WORK INSTRUCTIONS: Set down exactly the entries below, beginning at their first line and ending at the line with "index 0 on. -/".

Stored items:
-- ==== Sys2Proof/Tests/Slice0.lean ====
section
/-! SUPPORT. Tests. Expected results are those of `95_test_vectors.md`, whose vector is named in each docstring, or read
from the rule named there; the last part shows, for every statement with hypotheses, states that meet them. -/

namespace Sys2Proof.Machine.Tests

/-! ### Small states: `N = 2`, `CW = 3`, `L = 4` -/

/-- Parameters of most vectors. -/
def tp : TransportParams := { ring := { n := 2, slack := 0 }, l := 4 }

/-- The cells from index 0 on. -/
def cells (bs : List Byte) : CellMem := { cells := (List.range bs.length).zip bs, seed := 9 }

/-- A ring with these counters and cells. -/
def ring (head tail : Nat) (bs : List Byte) : Ring tp.ring :=
  { head := BitVec.ofNat _ head, tail := BitVec.ofNat _ tail, tx := cells bs }

/-- A transport whose transmit side is given; its receive side is `Idle`. -/
def sending (head tail : Nat) (act : Bool) (bs : List Byte) : Transport tp :=
  { Transport.reset tp 0 with ring := ring head tail bs, txActive := act }

/-- A transport whose receive side is given; its transmit side is `Idle` and empty. -/
def receiving (len : Fin 5) (ready : Bool) (bs : List Byte) : Transport tp :=
  { Transport.reset tp 0 with rx := cells bs, rxLen := len, lineReady := ready }

/-- This transport, with an operation about to be presented at a port of it. -/
def onTransport (q : Port) (t : Transport tp) : State :=
  { State.resetWith tp tp.ring with transport := t, port := q }

/-- This standalone ring, with an operation about to be presented at a port of it. -/
def onRing (q : Port) (r : Ring tp.ring) : State := { State.resetWith tp tp.ring with standalone := r, port := q }

/-- The registers an outcome leaves. -/
def left (o : Host.Outcome State Fault Refusal) : Option Regs :=
  match o with
  | .next t => some t.regs
  | .fault _ => none
  | .refused _ => none

/-- What an outcome answers and emits. -/
def said (o : Host.Outcome State Fault Refusal) : Option Result :=
  match o with
  | .next t => some t.out
  | .fault _ => none
  | .refused _ => none

/-- A view of the state an outcome leaves. -/
def then? {α : Type} (o : Host.Outcome State Fault Refusal) (f : State → α) : Option α :=
  match o with
  | .next t => some (f t)
  | .fault _ => none
  | .refused _ => none

/-- The outcome is a next state. -/
def goesOn (o : Host.Outcome State Fault Refusal) : Bool := (left o).isSome

/-- The fault an outcome is, if it is one. -/
def fault? (o : Host.Outcome State Fault Refusal) : Option Fault :=
  match o with
  | .next _ => none
  | .fault f => some f
  | .refused _ => none

/-- The transmit registers, the rest as after reset. -/
def txRegs (head tail : Nat) (act : Bool) : Regs :=
  { head := head, tail := tail, txActive := act, rxLen := 0, lineReady := false, ringHead := 0, ringTail := 0 }

/-- The receive registers, the rest as after reset. -/
def rxRegs (len : Nat) (ready : Bool) : Regs :=
  { head := 0, tail := 0, txActive := false, rxLen := len, lineReady := ready, ringHead := 0, ringTail := 0 }

/-- The registers of the standalone ring, the rest as after reset. -/
def ringRegs (head tail : Nat) : Regs :=
  { head := 0, tail := 0, txActive := false, rxLen := 0, lineReady := false, ringHead := head, ringTail := tail }

/-! ### What the checks refuse -/

/-- `30_encoding.md` R86: each port refuses an operation of another. -/
theorem test_line_refused : [Line.mk .I (.send 0x41), ⟨.M, .put 0x00⟩, ⟨.P, .get⟩, ⟨.C, .nop⟩].all (fun l => !l.wf) = true := by
  decide

/-- A program with one ill-formed line is refused, and without it accepted. -/
theorem test_program_refused :
    programWf [⟨.M, .send 0x41⟩, ⟨.M, .txrdy⟩] = false ∧ programWf [⟨.M, .send 0x41⟩, ⟨.I, .txrdy⟩] = true := by decide

/-- `00_scope.md` R8: `CW <= N` is refused, `CW = N + 1` is the least that is not. -/
theorem test_narrow_counters_refused :
    RingParams.ofWidths 2 2 = none ∧ RingParams.ofWidths 0 0 = none ∧
      RingParams.ofWidths 2 3 = some { n := 2, slack := 0 } := by decide

/-- `30_encoding.md` R85: a reserved code, and a non-zero data field without an operand. -/
theorem test_reserved_word_refused : Cmd.wf 0x6AB = false ∧ Cmd.wf 0x301 = false ∧ Cmd.wf 0x300 = true := by decide

/-! ### Decoding: words written out from the encoding of R80 and R81 -/

/-- V-ENC-1, V-ENC-7, V-ENC-11, V-ENC-12, V-ENC-14: the operations of port M. -/
theorem test_decode_mainline :
    decode 0b000000000000 = some .nop ∧ decode 0b000111111111 = some (.send 0xFF) ∧
    decode 0b001001000001 = some (.enq 0x41) ∧ decode 0b001100000000 = some .kick ∧
    decode 0b010000000000 = some .poll := by decide

/-- V-ENC-22, V-ENC-26, V-ENC-27: the operations of port I. -/
theorem test_decode_events :
    decode 0b100000000000 = some .txrdy ∧ decode 0b100100001101 = some (.rxbyte 0x0D) ∧
    decode 0b100111111111 = some (.rxbyte 0xFF) := by decide

/-- V-ENC-18, V-ENC-32, V-ENC-37: the operations of a standalone ring, and `RESET`. -/
theorem test_decode_ring_and_reset :
    decode 0b010110100101 = some (.put 0xA5) ∧ decode 0b110100000000 = some .get ∧
    decode 0b111100000000 = some .reset := by decide

/-- V-ENC-5, 13, 15, 20, 21, 23, 29, 30, 31, 33, 36, 40, 41: no row. -/
theorem test_decode_reserved :
    [0x001, 0x301, 0x4FF, 0x600, 0x7FF, 0x801, 0xA00, 0xB12, 0xC00, 0xD01, 0xE00, 0xF01, 0xFFF].all
      (fun w : Cmd => decode w == none) = true := by decide
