/-- A transmitter step reads `tx_buf` only at `tx_idx`, which is below `tx_len`, and writes no buffer. -/
theorem transmitterStep_buffers {s s' : State} {r : TxResult} {tx : Memory} (rx : Memory)
    (hs : TransmitterInv s) (htx : tx.slice s.txLen.toNat = s.txBuf.slice s.txLen.toNat)
    (h : transmitterStep s = .next (s', r)) :
    transmitterStep { s with rxBuf := rx, txBuf := tx } = .next ({ s' with rxBuf := rx, txBuf := tx }, r) := by
  obtain ⟨hidx, hchk, _⟩ := hs
  rcases transmitterStep_cases h with
    ⟨hp, rfl, rfl⟩ | ⟨hp, rfl, rfl⟩ | ⟨hp, hl, rfl, rfl⟩ | ⟨hp, hl, rfl, rfl⟩ | ⟨hp, hi, rfl, b, hb, rfl⟩ |
    ⟨hp, rfl, rfl⟩ | ⟨hp, rfl, rfl⟩ | ⟨hp, ha, rfl, rfl⟩ | ⟨hp, ha, hd, rfl, rfl⟩ | ⟨hp, ha, hd, rfl, rfl⟩
  · simp [transmitterStep, hp, txStepIdle]
  · simp [transmitterStep, hp, txStepStart, chWrite]
  · simp [transmitterStep, hp, txStepLength, hl, chWrite]
  · simp [transmitterStep, hp, txStepLength, hl, chWrite]
  · obtain ⟨bs, hbs, _⟩ := Option.map_eq_some_iff.mp hchk
    have hread : tx.read s.txIdx.toNat = some b := (read_eq_of_slice_eq hbs htx (hidx hp)).trans hb
    have hr : bufRead tx s.txIdx = .next b := bufRead_next.mpr ⟨hi, hread⟩
    simp [transmitterStep, hp, txStepPayload, hr, chWrite]
  · simp [transmitterStep, hp, txStepChecksum, chWrite]
  · simp [transmitterStep, hp, txStepEnd, chWrite]
  · simp [transmitterStep, hp, ha, txStepAcked]
  · simp [transmitterStep, hp, ha, ackDue, hd, takeAckTimeout, chWrite]
  · simp [transmitterStep, hp, ha, ackDue, hd, txStepWait]

theorem tickIncrement_transmitterInv {s : State} (hs : TransmitterInv s) : TransmitterInv (tickIncrement s) := by
  obtain ⟨hidx, hchk, hdue, htick⟩ := hs
  refine ⟨hidx, hchk, fun hp => ?_, ?_⟩
  · obtain ⟨hle, hdl⟩ := hdue hp
    exact ⟨hle, by simp only [tickIncrement_deadline, tickIncrement_tick, tickIncrement_timeout]; omega⟩
  · simp only [tickIncrement_retxCount, tickIncrement_txPhase, tickIncrement_tick]; omega

theorem transmitterStep_follows {s t : State} (hs : TransmitterInv s) (hst : SameSpecified s t) :
    Follows (transmitterStep s) (transmitterStep t) := by
  intro s' r h
  obtain ⟨rx, tx, rfl, hrx, htx⟩ := sameSpecified_iff.mp hst
  have f := transmitterStep_frameFields h
  exact ⟨_, transmitterStep_buffers rx hs htx h, rfl, by simpa only [f.rxCount, f.rxBuf] using hrx,
    by simpa only [f.txLen, f.txBuf] using htx⟩

/-- An accepted session's payload is loaded whole, over whatever the buffer held. -/
theorem startSend_follows {s t : State} (p : Payload) (hst : SameSpecified s t) :
    Follows (.next (startSend p s)) (.next (startSend p t)) := by
  obtain ⟨rx, tx, rfl, hrx, _⟩ := sameSpecified_iff.mp hst
  have hload : ∀ m : Memory, (m.load 0 p.bytes).slice (payloadLen p).toNat = some p.bytes := fun m => by
    rw [payloadLen_toNat, load_slice_zero]
  by_cases hp : s.txPhase = .idle
  · simp only [startSend, sessionIdle, hp, beq_self_eq_true, if_true]
    exact .next ⟨rfl, hrx, (hload tx).trans (hload s.txBuf).symm⟩ _
  · simp only [startSend, sessionIdle, beq_eq_false_iff_ne.mpr hp]
    exact .next hst _

theorem receiverStep_follows {s t : State} (hs : FrameCounted s) (hst : SameSpecified s t) :
    Follows (receiverStep s) (receiverStep t) := by
  have hch : t.channel = s.channel := by rw [hst.1]
  cases hc : s.channel with
  | none =>
    simp only [receiverStep, chRead, hch, hc]
    exact .next hst _
  | some b =>
    simp only [receiverStep, chRead, hch, hc]
    refine (decodeByte_follows (s := chClear s) hs hst.chClear).andThen fun s1 t1 r _ h1 => ?_
    cases r with
    | ok bs n => exact .next (h1.chWrite _) _
    | inProgress => exact .next h1 _
    | error c => exact .next h1 _

theorem receiverPart_follows {rxEn : Bool} {s t : State} (hs : FrameCounted s) (hst : SameSpecified s t) :
    Follows (receiverPart rxEn s) (receiverPart rxEn t) := by
  cases rxEn with
  | false => exact .next hst _
  | true => exact receiverStep_follows hs hst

OUTPUT OF THE TASK:
-- ==== Sys2Proof/Tests/Slice0.lean ====
section
/-! SUPPORT. Tests. Expected results are those of `95_test_vectors.md`, whose vector is named in each docstring, or read
from the rule named there; the last part shows, for every statement with hypotheses, states that meet them. -/

namespace Sys2Proof.Machine.Tests

/-! ### Small states: `N = 2`, `CW = 3`, `L = 4` -/

/-- Parameters of most vectors. -/
def tp : TransportParams := { ring := { n := 2, slack := 0 }, l := 4 }

/-- The cells from index 0 on. -/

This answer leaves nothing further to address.